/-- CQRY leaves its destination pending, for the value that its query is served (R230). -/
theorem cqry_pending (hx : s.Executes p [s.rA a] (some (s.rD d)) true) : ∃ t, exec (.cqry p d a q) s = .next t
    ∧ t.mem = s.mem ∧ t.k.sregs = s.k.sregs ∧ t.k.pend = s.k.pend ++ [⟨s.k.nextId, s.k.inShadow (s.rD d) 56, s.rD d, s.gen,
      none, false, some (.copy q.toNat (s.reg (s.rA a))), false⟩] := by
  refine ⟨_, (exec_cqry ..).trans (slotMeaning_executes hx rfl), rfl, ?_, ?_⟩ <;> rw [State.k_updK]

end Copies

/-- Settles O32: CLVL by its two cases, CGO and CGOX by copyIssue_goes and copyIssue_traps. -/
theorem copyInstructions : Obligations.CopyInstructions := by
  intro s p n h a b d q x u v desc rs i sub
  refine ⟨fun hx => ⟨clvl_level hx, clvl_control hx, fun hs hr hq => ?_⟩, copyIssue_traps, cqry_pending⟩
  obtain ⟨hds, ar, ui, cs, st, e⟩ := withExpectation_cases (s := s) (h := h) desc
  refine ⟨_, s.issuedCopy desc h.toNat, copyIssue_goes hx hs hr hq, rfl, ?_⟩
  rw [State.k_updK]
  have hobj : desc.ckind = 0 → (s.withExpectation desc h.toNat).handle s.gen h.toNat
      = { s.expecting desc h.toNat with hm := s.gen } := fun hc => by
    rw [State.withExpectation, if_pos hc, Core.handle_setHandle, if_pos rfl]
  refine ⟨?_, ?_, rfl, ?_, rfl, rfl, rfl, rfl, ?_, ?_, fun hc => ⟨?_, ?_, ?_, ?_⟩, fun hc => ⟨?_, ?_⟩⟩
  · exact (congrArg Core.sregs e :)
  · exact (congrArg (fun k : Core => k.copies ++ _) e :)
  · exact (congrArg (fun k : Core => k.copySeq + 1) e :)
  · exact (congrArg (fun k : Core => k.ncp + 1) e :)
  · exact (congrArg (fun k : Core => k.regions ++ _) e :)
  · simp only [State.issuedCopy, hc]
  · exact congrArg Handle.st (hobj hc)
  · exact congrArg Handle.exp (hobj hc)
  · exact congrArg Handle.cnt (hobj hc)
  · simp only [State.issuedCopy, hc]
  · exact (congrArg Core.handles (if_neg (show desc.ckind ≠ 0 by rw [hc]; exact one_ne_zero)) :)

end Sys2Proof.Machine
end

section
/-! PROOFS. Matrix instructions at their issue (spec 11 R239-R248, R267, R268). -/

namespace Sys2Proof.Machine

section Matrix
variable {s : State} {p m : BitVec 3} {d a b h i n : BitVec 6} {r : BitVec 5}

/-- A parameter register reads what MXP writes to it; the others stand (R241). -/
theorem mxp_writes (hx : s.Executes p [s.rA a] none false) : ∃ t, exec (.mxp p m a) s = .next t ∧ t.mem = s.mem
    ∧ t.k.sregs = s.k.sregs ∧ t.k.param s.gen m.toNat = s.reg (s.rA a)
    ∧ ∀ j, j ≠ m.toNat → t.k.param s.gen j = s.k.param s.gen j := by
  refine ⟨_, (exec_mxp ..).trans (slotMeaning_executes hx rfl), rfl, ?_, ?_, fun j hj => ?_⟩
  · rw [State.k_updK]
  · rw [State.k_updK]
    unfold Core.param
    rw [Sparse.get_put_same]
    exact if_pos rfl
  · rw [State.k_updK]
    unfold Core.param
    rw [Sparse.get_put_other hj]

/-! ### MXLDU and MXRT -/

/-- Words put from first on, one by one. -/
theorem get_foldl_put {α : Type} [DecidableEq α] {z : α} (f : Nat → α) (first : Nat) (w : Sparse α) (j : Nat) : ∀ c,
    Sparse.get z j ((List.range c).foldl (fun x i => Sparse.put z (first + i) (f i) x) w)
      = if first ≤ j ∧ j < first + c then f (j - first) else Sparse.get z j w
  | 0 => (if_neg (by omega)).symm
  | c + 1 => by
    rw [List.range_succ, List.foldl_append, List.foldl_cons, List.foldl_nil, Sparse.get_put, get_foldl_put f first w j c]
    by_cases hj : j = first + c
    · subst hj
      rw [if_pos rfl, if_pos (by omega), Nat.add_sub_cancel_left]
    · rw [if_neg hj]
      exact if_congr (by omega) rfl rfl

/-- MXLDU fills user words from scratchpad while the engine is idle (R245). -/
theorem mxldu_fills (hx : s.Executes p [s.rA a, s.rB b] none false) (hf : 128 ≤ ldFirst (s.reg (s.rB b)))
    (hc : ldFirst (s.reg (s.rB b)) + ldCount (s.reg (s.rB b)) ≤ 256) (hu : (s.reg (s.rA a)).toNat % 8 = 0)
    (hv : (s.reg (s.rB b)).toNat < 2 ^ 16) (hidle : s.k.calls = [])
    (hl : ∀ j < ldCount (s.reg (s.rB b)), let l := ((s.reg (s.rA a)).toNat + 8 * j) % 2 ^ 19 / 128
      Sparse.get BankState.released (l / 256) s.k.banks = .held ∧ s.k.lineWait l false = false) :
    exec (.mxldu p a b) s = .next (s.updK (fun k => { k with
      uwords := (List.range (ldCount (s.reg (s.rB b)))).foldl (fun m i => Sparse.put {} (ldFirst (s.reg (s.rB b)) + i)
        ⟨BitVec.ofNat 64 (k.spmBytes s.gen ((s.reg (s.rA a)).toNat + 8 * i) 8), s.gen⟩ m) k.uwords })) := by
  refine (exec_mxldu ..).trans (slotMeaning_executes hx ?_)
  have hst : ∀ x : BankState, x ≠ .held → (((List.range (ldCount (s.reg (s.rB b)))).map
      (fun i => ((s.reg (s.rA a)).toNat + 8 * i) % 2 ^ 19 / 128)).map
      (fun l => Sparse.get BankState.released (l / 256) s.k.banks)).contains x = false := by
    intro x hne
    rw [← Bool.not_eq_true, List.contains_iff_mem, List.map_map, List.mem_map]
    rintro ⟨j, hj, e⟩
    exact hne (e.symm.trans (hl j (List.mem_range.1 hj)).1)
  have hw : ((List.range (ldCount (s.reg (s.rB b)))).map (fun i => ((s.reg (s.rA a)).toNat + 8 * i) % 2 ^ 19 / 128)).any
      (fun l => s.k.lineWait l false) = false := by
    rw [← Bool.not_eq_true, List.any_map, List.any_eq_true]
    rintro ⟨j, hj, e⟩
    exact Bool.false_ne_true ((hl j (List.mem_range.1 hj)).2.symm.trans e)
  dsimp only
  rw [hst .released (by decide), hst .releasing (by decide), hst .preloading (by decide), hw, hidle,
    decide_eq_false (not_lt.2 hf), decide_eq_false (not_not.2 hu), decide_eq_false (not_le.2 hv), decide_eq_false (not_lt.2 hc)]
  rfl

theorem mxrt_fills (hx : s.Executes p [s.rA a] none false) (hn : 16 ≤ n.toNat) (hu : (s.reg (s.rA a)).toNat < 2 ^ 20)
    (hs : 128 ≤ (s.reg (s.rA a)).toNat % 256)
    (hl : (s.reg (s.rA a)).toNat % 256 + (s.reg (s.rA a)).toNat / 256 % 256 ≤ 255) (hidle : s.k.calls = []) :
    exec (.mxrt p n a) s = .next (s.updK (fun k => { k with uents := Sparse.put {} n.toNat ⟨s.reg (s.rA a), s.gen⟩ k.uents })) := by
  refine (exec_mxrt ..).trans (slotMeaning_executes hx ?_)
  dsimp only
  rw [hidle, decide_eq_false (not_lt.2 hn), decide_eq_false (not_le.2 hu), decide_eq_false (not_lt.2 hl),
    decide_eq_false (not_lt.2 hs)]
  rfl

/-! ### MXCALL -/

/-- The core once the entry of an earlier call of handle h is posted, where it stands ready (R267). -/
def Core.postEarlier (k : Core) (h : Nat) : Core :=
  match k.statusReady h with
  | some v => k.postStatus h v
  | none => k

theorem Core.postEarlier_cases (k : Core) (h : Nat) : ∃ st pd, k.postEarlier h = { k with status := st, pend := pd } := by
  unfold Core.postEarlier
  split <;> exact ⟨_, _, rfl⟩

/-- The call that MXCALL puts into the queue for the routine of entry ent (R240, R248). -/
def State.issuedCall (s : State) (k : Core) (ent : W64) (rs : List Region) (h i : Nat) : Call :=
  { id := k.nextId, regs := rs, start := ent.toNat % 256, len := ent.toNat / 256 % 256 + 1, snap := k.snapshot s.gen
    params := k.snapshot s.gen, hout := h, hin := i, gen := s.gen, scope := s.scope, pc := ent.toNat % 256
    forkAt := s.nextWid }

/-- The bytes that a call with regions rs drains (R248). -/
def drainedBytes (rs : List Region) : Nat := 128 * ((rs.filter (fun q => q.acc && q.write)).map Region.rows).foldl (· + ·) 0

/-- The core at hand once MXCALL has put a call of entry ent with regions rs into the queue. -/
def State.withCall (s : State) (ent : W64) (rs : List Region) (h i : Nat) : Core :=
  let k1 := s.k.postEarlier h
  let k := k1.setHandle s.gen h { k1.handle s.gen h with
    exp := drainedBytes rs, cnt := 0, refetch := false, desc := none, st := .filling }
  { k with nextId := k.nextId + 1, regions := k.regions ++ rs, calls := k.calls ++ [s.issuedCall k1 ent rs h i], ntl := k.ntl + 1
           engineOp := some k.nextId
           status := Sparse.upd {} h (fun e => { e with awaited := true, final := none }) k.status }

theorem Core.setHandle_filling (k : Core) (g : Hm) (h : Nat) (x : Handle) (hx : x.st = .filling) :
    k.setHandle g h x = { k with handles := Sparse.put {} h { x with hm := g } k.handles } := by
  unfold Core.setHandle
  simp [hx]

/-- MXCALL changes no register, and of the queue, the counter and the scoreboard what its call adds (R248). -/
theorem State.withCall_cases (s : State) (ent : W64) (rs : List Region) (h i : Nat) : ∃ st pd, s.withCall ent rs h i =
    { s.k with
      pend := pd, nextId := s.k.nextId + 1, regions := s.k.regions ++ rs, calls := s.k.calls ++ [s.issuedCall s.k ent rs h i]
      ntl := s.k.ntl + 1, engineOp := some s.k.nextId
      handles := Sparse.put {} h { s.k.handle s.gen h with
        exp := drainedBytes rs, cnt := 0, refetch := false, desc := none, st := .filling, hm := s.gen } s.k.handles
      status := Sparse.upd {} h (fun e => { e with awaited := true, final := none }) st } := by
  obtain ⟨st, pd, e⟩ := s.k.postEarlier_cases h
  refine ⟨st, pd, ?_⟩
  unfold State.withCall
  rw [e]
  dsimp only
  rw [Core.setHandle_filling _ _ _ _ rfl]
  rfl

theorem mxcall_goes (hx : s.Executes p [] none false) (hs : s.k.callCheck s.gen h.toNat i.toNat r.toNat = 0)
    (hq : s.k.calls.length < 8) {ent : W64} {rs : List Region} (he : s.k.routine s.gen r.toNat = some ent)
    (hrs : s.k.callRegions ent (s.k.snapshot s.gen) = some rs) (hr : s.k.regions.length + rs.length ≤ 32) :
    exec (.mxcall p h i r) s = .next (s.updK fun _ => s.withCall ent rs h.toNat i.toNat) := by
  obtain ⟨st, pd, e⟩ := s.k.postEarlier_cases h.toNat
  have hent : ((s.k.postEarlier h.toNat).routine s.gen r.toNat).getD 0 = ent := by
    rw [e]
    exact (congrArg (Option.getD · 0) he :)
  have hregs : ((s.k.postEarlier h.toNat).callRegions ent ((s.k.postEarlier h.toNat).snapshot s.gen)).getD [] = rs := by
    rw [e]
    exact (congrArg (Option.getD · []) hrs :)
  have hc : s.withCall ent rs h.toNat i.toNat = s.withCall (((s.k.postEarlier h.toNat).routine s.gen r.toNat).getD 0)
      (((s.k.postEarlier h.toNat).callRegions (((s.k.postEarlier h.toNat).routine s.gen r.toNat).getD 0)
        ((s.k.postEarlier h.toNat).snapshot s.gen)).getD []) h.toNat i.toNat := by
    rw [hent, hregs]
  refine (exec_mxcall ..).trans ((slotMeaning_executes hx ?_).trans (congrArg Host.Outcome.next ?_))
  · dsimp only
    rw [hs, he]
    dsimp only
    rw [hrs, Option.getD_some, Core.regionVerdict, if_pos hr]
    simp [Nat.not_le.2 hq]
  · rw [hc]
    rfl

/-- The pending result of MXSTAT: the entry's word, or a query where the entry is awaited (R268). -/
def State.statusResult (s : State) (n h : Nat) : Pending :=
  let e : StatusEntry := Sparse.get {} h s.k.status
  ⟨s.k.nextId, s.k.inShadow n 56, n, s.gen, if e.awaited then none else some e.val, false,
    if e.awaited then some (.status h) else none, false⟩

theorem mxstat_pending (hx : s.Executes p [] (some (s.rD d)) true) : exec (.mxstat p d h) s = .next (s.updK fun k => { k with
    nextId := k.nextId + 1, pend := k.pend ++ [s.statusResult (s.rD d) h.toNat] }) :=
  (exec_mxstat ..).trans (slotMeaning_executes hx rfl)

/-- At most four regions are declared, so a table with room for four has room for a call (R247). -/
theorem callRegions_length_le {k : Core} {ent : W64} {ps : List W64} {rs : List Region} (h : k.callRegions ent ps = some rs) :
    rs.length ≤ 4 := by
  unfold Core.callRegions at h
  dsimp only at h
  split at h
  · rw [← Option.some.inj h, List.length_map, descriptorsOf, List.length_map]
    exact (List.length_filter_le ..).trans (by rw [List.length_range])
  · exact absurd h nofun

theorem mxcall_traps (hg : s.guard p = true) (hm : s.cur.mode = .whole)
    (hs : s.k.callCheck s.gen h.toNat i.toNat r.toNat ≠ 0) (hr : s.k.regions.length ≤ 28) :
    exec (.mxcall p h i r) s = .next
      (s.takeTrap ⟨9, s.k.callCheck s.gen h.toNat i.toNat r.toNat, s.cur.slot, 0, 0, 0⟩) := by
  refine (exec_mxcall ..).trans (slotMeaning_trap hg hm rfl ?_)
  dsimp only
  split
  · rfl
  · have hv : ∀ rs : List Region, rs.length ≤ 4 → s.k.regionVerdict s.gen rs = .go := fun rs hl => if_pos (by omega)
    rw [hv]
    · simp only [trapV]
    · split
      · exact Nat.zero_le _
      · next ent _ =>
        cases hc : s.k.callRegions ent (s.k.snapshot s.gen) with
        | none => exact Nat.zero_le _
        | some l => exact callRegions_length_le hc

····················

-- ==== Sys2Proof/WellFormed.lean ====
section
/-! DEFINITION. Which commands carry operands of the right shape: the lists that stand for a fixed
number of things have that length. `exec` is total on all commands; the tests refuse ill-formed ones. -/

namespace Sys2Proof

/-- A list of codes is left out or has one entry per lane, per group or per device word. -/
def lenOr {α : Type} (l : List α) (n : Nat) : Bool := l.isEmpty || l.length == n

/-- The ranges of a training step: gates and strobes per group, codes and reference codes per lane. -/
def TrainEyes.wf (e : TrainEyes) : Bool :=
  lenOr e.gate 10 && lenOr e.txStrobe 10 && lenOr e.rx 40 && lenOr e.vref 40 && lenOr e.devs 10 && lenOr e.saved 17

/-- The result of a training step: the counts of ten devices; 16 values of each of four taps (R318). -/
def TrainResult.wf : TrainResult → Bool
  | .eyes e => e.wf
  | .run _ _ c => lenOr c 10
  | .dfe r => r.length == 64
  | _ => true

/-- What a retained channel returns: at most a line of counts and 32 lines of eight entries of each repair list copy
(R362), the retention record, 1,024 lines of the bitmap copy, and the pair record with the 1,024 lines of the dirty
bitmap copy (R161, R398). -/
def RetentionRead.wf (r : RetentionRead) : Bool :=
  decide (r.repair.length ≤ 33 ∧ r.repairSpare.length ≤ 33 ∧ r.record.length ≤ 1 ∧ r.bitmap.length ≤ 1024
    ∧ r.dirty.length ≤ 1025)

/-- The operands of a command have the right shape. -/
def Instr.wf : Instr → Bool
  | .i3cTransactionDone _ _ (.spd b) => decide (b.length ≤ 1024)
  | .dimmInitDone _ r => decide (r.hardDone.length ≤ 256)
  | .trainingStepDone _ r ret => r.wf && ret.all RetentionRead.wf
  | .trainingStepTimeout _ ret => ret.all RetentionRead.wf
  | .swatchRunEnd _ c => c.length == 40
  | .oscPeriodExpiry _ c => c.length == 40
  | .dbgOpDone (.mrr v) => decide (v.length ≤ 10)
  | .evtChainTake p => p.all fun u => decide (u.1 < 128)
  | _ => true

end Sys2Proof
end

····················

## Instructions for the task
The lines you need are those holding the word "regionVerdict"; copy each of them from the material above.

## Solution to the problem
    rw [hrs, Option.getD_some, Core.regionVerdict, if_pos hr]
  · have hv : ∀ rs : List Region, rs.length ≤ 4 → s.k.regionVerdict s.gen rs = .go := fun rs hl => if_pos (by omega)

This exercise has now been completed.